Britain is a net importer of power, with France its biggest supplier via two cables that run across the English Channel. One of those was knocked out by the fire, according to National Grid, and will be out of action until at least October 13.
The fire started in the converter hall and spread through the building, National Grid said. The damaged cable – known as IFA-1 cable – has a capacity of 2,000 megawatts.
A second cable with a capacity of 1,000 megawatts – is currently unaffected. The cause is still being investigated. A person familiar with the matter said the fire caused severe damage.
The energy blow comes during a wider crunch in Europe because of a lack of supply from Russia and Norway, as well as growing competition in Asia.
Spain, Greece, France and Italy are all considering or enacting measures as households brace for a surge in bills.
Windless weather has left the UK without a major source of power, resulting in an increasing reliance on gas.
Nuclear outages are adding to the shortage and coal sites have been decommissioned, removing backup capacity.

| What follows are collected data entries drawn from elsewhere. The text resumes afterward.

-- ==== Sys2Proof/Machine/Dispatch.lean ====
section
/-! DEFINITION. The effect of each command on everything but the queue: one meaning per row of the opcode table. -/

namespace Sys2Proof.Machine
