/-- The first READY transfer starts while fewer than 8 run: it is RUNNING on the engine, or ends stale. A MOVE from the host writes element n
of the bytes read into element n of its destination walk and no other byte of device memory; a MOVE to the host writes, in its walk order,
the elements that device memory holds; an EXPORT writes the exchange header and the object's data; an IMPORT whose checks fail writes
nothing, and one whose checks pass writes its payload at DATA and a VALID share header, with the GEN that stood there plus 1, at OBJ, and no
other byte. A link error ends a transfer with 0x0406, a page that stays missing where ATS is enabled with 0x0405; that an IMPORT so ended has
changed no device memory is the model's reading (log 34). Every end takes the transfer off the engine and completes its handle. Completes: TRANSFER_START, TRANSFER_COMPLETE. -/
def Obligations.Transfers : Prop :=
  ∀ (s : State) (h : Nat) (e : Entry),
    (∀ rest, readyOrder s isTransfer = e :: rest → s.hi.xfers.length < 8 → domainRuns s 1 = true →
      (e.version ≠ s.ts.bundle.version → ∃ s', exec .transferStart s = .next s' ∧ Closed s s' e.handle 0x0603 0 ∧
        s'.ts.event.testBit 5 = true ∧ s'.hi.xfers = s.hi.xfers ∧ s'.mem = s.mem) ∧
      (e.version = s.ts.bundle.version → e.row ≠ "MOVE" ∨ moveHeader s e = none ∨ urgentWaits s (fnRecOf s e.fn).part = false →
        ∃ s', exec .transferStart s = .next s' ∧ s'.hi.xfers = s.hi.xfers ++ [e.handle] ∧
        entryOf s' e.handle = some { e with state := .running } ∧ s'.tiles = s.tiles ∧
        (e.row ≠ "MOVE" ∨ moveHeader s e = none → s'.mem = s.mem) ∧
        (∀ p, e.row = "MOVE" → moveHeader s e = some p → s.mem.bytes.wf = true → ∃ b, HeadersWritten s s' [(p.1, b)] ∧ crcOk b = true ∧
          ohValid b = false ∧ ∀ k, k < 0xFC → k ≠ 6 → b.getD k 0 = p.2.getD k 0))) ∧
    (entryOf s h = some e → h ∈ s.hi.xfers → domainRuns s 1 = true →
      (∃ s', exec (.transferComplete h .linkError 0) s = .next s' ∧ Closed s s' h 0x0406 0 ∧ h ∉ s'.hi.xfers ∧
          (e.row = "IMPORT" → s'.mem = s.mem ∧ s' = endTransfer s h 0x0406)) ∧
      (∀ p, linkOpen s e.fn = true → missingPage s e = some p → (cfgOf s e.fn).pri = false ∨ priRoom s e.fn = true →
        ∃ s', exec (.transferComplete h .pageFault 0) s = .next s' ∧ Closed s s' h 0x0405 0 ∧ h ∉ s'.hi.xfers ∧
          (e.row = "IMPORT" → s'.mem = s.mem ∧ s' = endTransfer (askPage s e p) h 0x0405)) ∧
      (∀ l dst w, s.mem.bytes.wf = true → linkOpen s e.fn = true → e.row = "MOVE" → tdHost (moveSrc e.arg) = true → moveWaits s e = false →
        dst = (moveAddrs e).2 → w = tdE (moveDst e.arg) → 0 < w → l.length = w * dst.length →
        (∀ a ∈ dst, a % 4096 + w ≤ 4096) → dst.Pairwise (fun a b => a + w ≤ b ∨ b + w ≤ a) →
        ∃ s2, exec (.transferComplete h (.bytes l) 0) s = .next (endTransfer s2 h 0) ∧
          (∀ i j, i < dst.length → j < w → memByte s2.mem (dst.getD i 0 + j) = l.getD (w * i + j) 0) ∧
          (∀ a, (∀ b ∈ dst, ¬(b ≤ a ∧ a < b + w)) → memByte s2.mem a = memByte s.mem a)) ∧
      (∀ l, linkOpen s e.fn = true → e.row = "MOVE" → tdHost (moveSrc e.arg) = false → moveWaits s e = false →
        (devGather (translateAll s e []) (fnRecOf s e.fn).part (e.tag % 4096) (tdHint (moveSrc e.arg)) h (moveAddrs e).1).2 = true →
        ∃ s2, exec (.transferComplete h (.bytes l) 0) s = .next (endTransfer (hostPut s2 (sideOf e.regions (tdRegion (moveDst e.arg))).key
            (((moveAddrs e).2.zip (moveAddrs e).1).map (fun p => (p.1, memBytes s.mem p.2 (tdE (moveSrc e.arg)))))) h 0) ∧
          s2.mem.bytes = s.mem.bytes ∧ s2.tiles = s.tiles) ∧
      (∀ l s1 hd s2 pay, linkOpen s e.fn = true → e.row = "EXPORT" →
        readAll (translateAll s e []) (fnRecOf s e.fn).part h [(xgObj e.desc, 256)] = .got s1 (some [hd]) → exportOk e.desc hd = true →
        128 + ohLength hd ≤ xgLen e.desc → inRegion e.regions (ohData hd) (ohLength hd) = true → gatherWaits s1 (exportAddrs hd) = false →
        devGather s1 (fnRecOf s e.fn).part (e.tag % 4096) 0 h (exportAddrs hd) = (s2, true) →
        pay = (List.range (ohLength hd)).map (fun k => memByte s.mem (ohData hd + k)) →
        exec (.transferComplete h (.bytes l) 0) s =
          .next (endTransfer (hostPut s2 (buffer_ e).1 [((buffer_ e).2, exchangeHeader e.desc hd pay ++ pay)]) h 0)) ∧
      (∀ l, linkOpen s e.fn = true → e.row = "IMPORT" → importCheck e.desc l ≠ 0 →
        exec (.transferComplete h (.bytes l) 0) s = .next (endTransfer (translateAll s e []) h (importCheck e.desc l))) ∧
      (∀ l n s1 s2 hd b, linkOpen s e.fn = true → e.row = "IMPORT" → importCheck e.desc l = 0 → n = le l 0x20 8 → 128 + n ≤ l.length →
        inRegion e.regions (xgData e.desc) n = true → inRegion e.regions (xgObj e.desc) 256 = true →
        overlaps (xgData e.desc) n (xgObj e.desc) 256 = false → xgData e.desc % 256 = 0 → xgObj e.desc % 256 = 0 → s.mem.bytes.wf = true →
        readAll (translateAll s e []) (fnRecOf s e.fn).part h [(xgObj e.desc, 256)] = .got s1 (some [hd]) →
        b = importHeader e.desc l ((if intactCt hd then ohGen hd else if intactKy hd then khGen hd else 0) + 1) →
        headerWrites (devScatter s1 (fnRecOf s e.fn).part (e.tag % 4096) 0 h
          ((List.range (n / 256)).map (fun i => (xgData e.desc + 256 * i, sub l (128 + 256 * i) 256)))) (fnRecOf s e.fn).part h
          [(xgObj e.desc, b)] = some s2 →
        exec (.transferComplete h (.bytes l) 0) s = .next (endTransfer s2 h 0) ∧ intactCt b = true ∧ ohValid b = true ∧ ohScheme b = 6 ∧
          ohGen b = ((if intactCt hd then ohGen hd else if intactKy hd then khGen hd else 0) + 1) % 2 ^ 64 ∧ ohData b = xgData e.desc ∧
          ohLength b = n ∧ ohKeyid b = le l 0x10 8 ∧ (∀ k, k < 256 → memByte s2.mem (xgObj e.desc + k) = b.getD k 0) ∧
          (∀ k, k < n → memByte s2.mem (xgData e.desc + k) = l.getD (128 + k) 0) ∧
          ∀ a, ¬(xgObj e.desc ≤ a ∧ a < xgObj e.desc + 256) → ¬(xgData e.desc ≤ a ∧ a < xgData e.desc + n) →
            memByte s2.mem a = memByte s.mem a))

Gas prices are surging as a tropical storm in the US threatens to disrupt LNG exports.
The surge in the cost of carbon emissions – traded on exchanges in Europe and the UK – is also pushing up the cost of producing electricity. There is some concern the crisis could cause a backlash against measures aimed at converting economies to greener fuels.
National Grid sounded an early warning in July that the UK’s ability to meet peak demand would be reduced this year.